| What to produce |
After finding the line containing "theorem test_decode_parse : decode" below, please output that line and each following one through the line containing "theorem test_enc : answer", exactly as written.

******************************

-- ==== Sys2Proof/Tests/Slice0.lean ====
section
/-! SUPPORT. Tests: expected results are the spec's own vectors (spec/95_test_vectors.md) and encodings
(spec/30_encoding.md); and, for every statement with hypotheses, a witness that meets them together. -/

namespace Sys2Proof.Tests

open Sys2Proof Sys2Proof.Machine

/-- A state whose command port carries a word. -/
def presented (w : Word) : State := { State.reset with cmdPort := some w }

/-- A host with one action to take. -/
def doer (a : HostAction) : HostState := { HostState.fresh with script := [a] }

/-- One host with one action to take and the core to itself for one transaction. -/
def doing (a : HostAction) : State :=
  { State.reset with hosts := [doer a], schedule := [.host 0, .host 0, .core, .host 0] }

/-- The response port after a step. -/
def answer (x : Result) : Option Response :=
  match x with
  | .next t => t.respPort
  | .fault _ => none
  | .refused _ => none

/-- The finished surface runs after some steps. -/
def runsAfter (n : Nat) (s : State) : List SurfaceRun :=
  match Host.Core.run core n s with
  | .next (t : State) => t.hosts.flatMap (·.runs)
  | .fault _ => []
  | .refused _ => []

/-! ### WellFormed: an ill-formed term for each check is refused, its neighbour accepted -/

theorem test_wellFormed_enc : (Instr.enc 16#15).wellFormed = false ∧ (Instr.enc 15#15).wellFormed = true := by decide
theorem test_wellFormed_encf : (Instr.encf 0x4000#15).wellFormed = false ∧ (Instr.encf 15#15).wellFormed = true := by
  decide
theorem test_wellFormed_bld : (Instr.bld 128#15).wellFormed = false ∧ (Instr.bld 127#15).wellFormed = true := by decide
theorem test_wellFormed_syn : (Instr.syn 128#15).wellFormed = false ∧ (Instr.syn 127#15).wellFormed = true := by decide
theorem test_wellFormed_cor : (Instr.cor 128#15).wellFormed = false ∧ (Instr.cor 127#15).wellFormed = true := by decide
theorem test_wellFormed_dec : (Instr.dec 128#15).wellFormed = false ∧ (Instr.dec 127#15).wellFormed = true := by decide
theorem test_wellFormed_parse : (Instr.parse 0x7FFF#15).wellFormed = true := by decide

/-! ### Decoding: words written out from the patterns of spec/30_encoding.md R66 -/

theorem test_decode_enc : decode 0b000_00000000000_1011#18 = .ok (.enc 0b1011#15) := by rfl
theorem test_decode_bld : decode 0b001_00000000_0110011#18 = .ok (.bld 0b0110011#15) := by rfl
theorem test_decode_encf : decode 0b010_00000000000_1011#18 = .ok (.encf 0b1011#15) := by rfl
theorem test_decode_syn : decode 0b011_00000000_0100011#18 = .ok (.syn 0b0100011#15) := by rfl
theorem test_decode_cor : decode 0b100_00000000_0100011#18 = .ok (.cor 0b0100011#15) := by rfl
theorem test_decode_dec : decode 0b101_00000000_0100011#18 = .ok (.dec 0b0100011#15) := by rfl
theorem test_decode_parse : decode 0b110_101001100110101#18 = .ok (.parse 0b101001100110101#15) := by rfl
theorem test_decode_reserved_op : decode 0x3FFFF#18 = .error .reservedOp := by rfl
theorem test_decode_reserved_bit : decode 0x00010#18 = .error (.reservedOperandBits .enc) := by rfl
theorem test_decodeTableWord : decodeTableWord 24 0x35335 = some (.parse 0x5335#15) ∧ decodeTableWord 24 0x40000 = none := by
  decide
theorem test_encode : encode (.dec 0x23#15) = 0x28023#18 := by decide

/-! ### One step per operation: the vectors of spec/95_test_vectors.md -/

theorem test_enc : answer (step (presented 0x0000B#18)) = some ⟨.ok, 0x0033#15, 0#3⟩ := by decide
theorem test_enc_reserved_bit : answer (step (presented 0x00010#18)) = some ⟨.illegalCmd, 0#15, 0#3⟩ := by decide
theorem test_bld : answer (step (presented 0x08023#18)) = some ⟨.ok, 0x5235#15, 0#3⟩ := by decide
theorem test_bld_not_a_codeword : answer (step (presented 0x08001#18)) = some ⟨.ok, 0x5015#15, 0#3⟩ := by decide
theorem test_encf : answer (step (presented 0x1000B#18)) = some ⟨.ok, 0x5335#15, 0#3⟩ := by decide
theorem test_syn : answer (step (presented 0x18023#18)) = some ⟨.ok, 3#15, 3#3⟩ := by decide
theorem test_syn_lone_d4 : answer (step (presented 0x18001#18)) = some ⟨.ok, 7#15, 7#3⟩ := by decide
theorem test_cor_parity_flip : answer (step (presented 0x20073#18)) = some ⟨.ok, 0x33#15, 1#3⟩ := by decide
theorem test_cor_two_flips : answer (step (presented 0x20053#18)) = some ⟨.ok, 0x43#15, 3#3⟩ := by decide
theorem test_dec : answer (step (presented 0x28032#18)) = some ⟨.ok, 0xB#15, 7#3⟩ := by decide
theorem test_dec_clean : answer (step (presented 0x2804C#18)) = some ⟨.ok, 0x4#15, 0#3⟩ := by decide
theorem test_parse_corrects : answer (step (presented 0x353B5#18)) = some ⟨.ok, 0xB#15, 4#3⟩ := by decide
theorem test_parse_marker_flip : answer (step (presented 0x35337#18)) = some ⟨.invalidFrame, 0#15, 0#3⟩ := by decide
theorem test_reserved_op : answer (step (presented 0x3D335#18)) = some ⟨.illegalCmd, 0#15, 0#3⟩ := by decide
theorem test_injected_word :
    answer (step (State.reset.withFetchWord 24 0x28023)) = some ⟨.ok, 0xB#15, 3#3⟩ := by decide

/-! ### The surfaces (spec/95_test_vectors.md, section 2.6) and the assembler (spec/30_encoding.md R69) -/

/-- The frame of `1011`: "101001100110101". -/
def frameText : Text := ['1', '0', '1', '0', '0', '1', '1', '0', '0', '1', '1', '0', '1', '0', '1']

theorem test_sender :
    runsAfter 4 (doing (.send [['1', '0', '1', '1']] [])) =
      [⟨.sender, [['1', '0', '1', '1']], [], .ok, frameText ++ ['\n'], 0⟩] := by decide
theorem test_sender_bad_character :
    runsAfter 1 (doing (.send [['1', '0', 'a', '1']] [])) =
      [⟨.sender, [['1', '0', 'a', '1']], [], .invalidPayload, Config.invalidPayloadMessage ++ ['\n'], 0⟩] := by rfl
theorem test_receiver :
    runsAfter 4 (doing (.receive (frameText ++ ['\n', 'x']))) =
      [⟨.receiver, [frameText], ['x'], .ok, ['1', '0', '1', '1', '\n'], 0⟩] := by decide
theorem test_receiver_overlapping_markers :
    (runsAfter 1 (doing (.receive ['1', '0', '1', '0', '1', '0', '1']))).map (·.status) = [.invalidFrame] := by decide
theorem test_receiver_keeps_cr :
    (runsAfter 1 (doing (.receive (frameText ++ ['\r', '\n'])))).map (·.status) = [.invalidFrame] := by decide
theorem test_invalidFrameText :
    invalidFrameText.length = 21 ∧
    utf8 invalidFrameText = [0x45#8, 0x72#8, 0x72#8, 0x6F#8, 0x3A#8, 0x20#8, 0x46#8, 0x72#8, 0x61#8, 0x6D#8, 0x65#8] ++
      [0x20#8, 0x69#8, 0x6E#8, 0x76#8, 0xC3#8, 0xA1#8, 0x6C#8, 0x69#8, 0x64#8, 0x6F#8, 0x2E#8] := by decide
theorem test_assemble_parse :
    assemble (['P', 'A', 'R', 'S', 'E', ' ', '\''] ++ frameText ++ ['\'']) = some 0x35335#18 := by rfl
theorem test_assemble_too_wide : assemble ['B', 'L', 'D', ' ', '0', 'x', '8', '0'] = none := by rfl

/-- A host that holds one response in the variable $f. -/
def holding (r : Response) : HostState := { HostState.fresh with vars := [(['f'], r)] }

/-- Program P4 of spec/95_test_vectors.md, section 3.4: `DEC ($k.res ^ 0x7F)` with `$k.res = 0x33`. -/
theorem test_host_operand :
    resolveHostCmd (Config.freeHostValue 0 0) (holding ⟨.ok, 0x33#15, 3#3⟩)
      (.form .dec (.xor (.res ['f']) (.lit 0x7F))) = .ok 0x2804C#18 := by rfl

/-- `~` of one bit (spec/00_scope.md R12). -/
theorem test_host_inverse (free : Nat → Nat) :
    operandValue free (holding ⟨.ok, 1#15, 0#3⟩) (.inv (.res ['f'])) = 0 := by rfl

/-- `~` of a wider value is free (log 8). -/
theorem test_host_inverse_of_wider_value (free : Nat → Nat) :
    operandValue free (holding ⟨.ok, 2#15, 0#3⟩) (.inv (.res ['f'])) = free 1 := by rfl

/-- `DEC $f.res` with `$f.res = 0x5335` is the word 0x2D335 (spec/30_encoding.md R61): reserved bits are set (R65). -/
theorem test_host_formed_operand_sets_reserved_bits :
    resolveHostCmd (Config.freeHostValue 0 0) (holding ⟨.ok, 0x5335#15, 0#3⟩) (.form .dec (.res ['f'])) =
      .ok 0x2D335#18 ∧
    decode 0x2D335#18 = .error (.reservedOperandBits .dec) := ⟨rfl, rfl⟩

******************************

| Problem solution |
theorem test_decode_parse : decode 0b110_101001100110101#18 = .ok (.parse 0b101001100110101#15) := by rfl
theorem test_decode_reserved_op : decode 0x3FFFF#18 = .error .reservedOp := by rfl
theorem test_decode_reserved_bit : decode 0x00010#18 = .error (.reservedOperandBits .enc) := by rfl
theorem test_decodeTableWord : decodeTableWord 24 0x35335 = some (.parse 0x5335#15) ∧ decodeTableWord 24 0x40000 = none := by
  decide
theorem test_encode : encode (.dec 0x23#15) = 0x28023#18 := by decide

/-! ### One step per operation: the vectors of spec/95_test_vectors.md -/

theorem test_enc : answer (step (presented 0x0000B#18)) = some ⟨.ok, 0x0033#15, 0#3⟩ := by decide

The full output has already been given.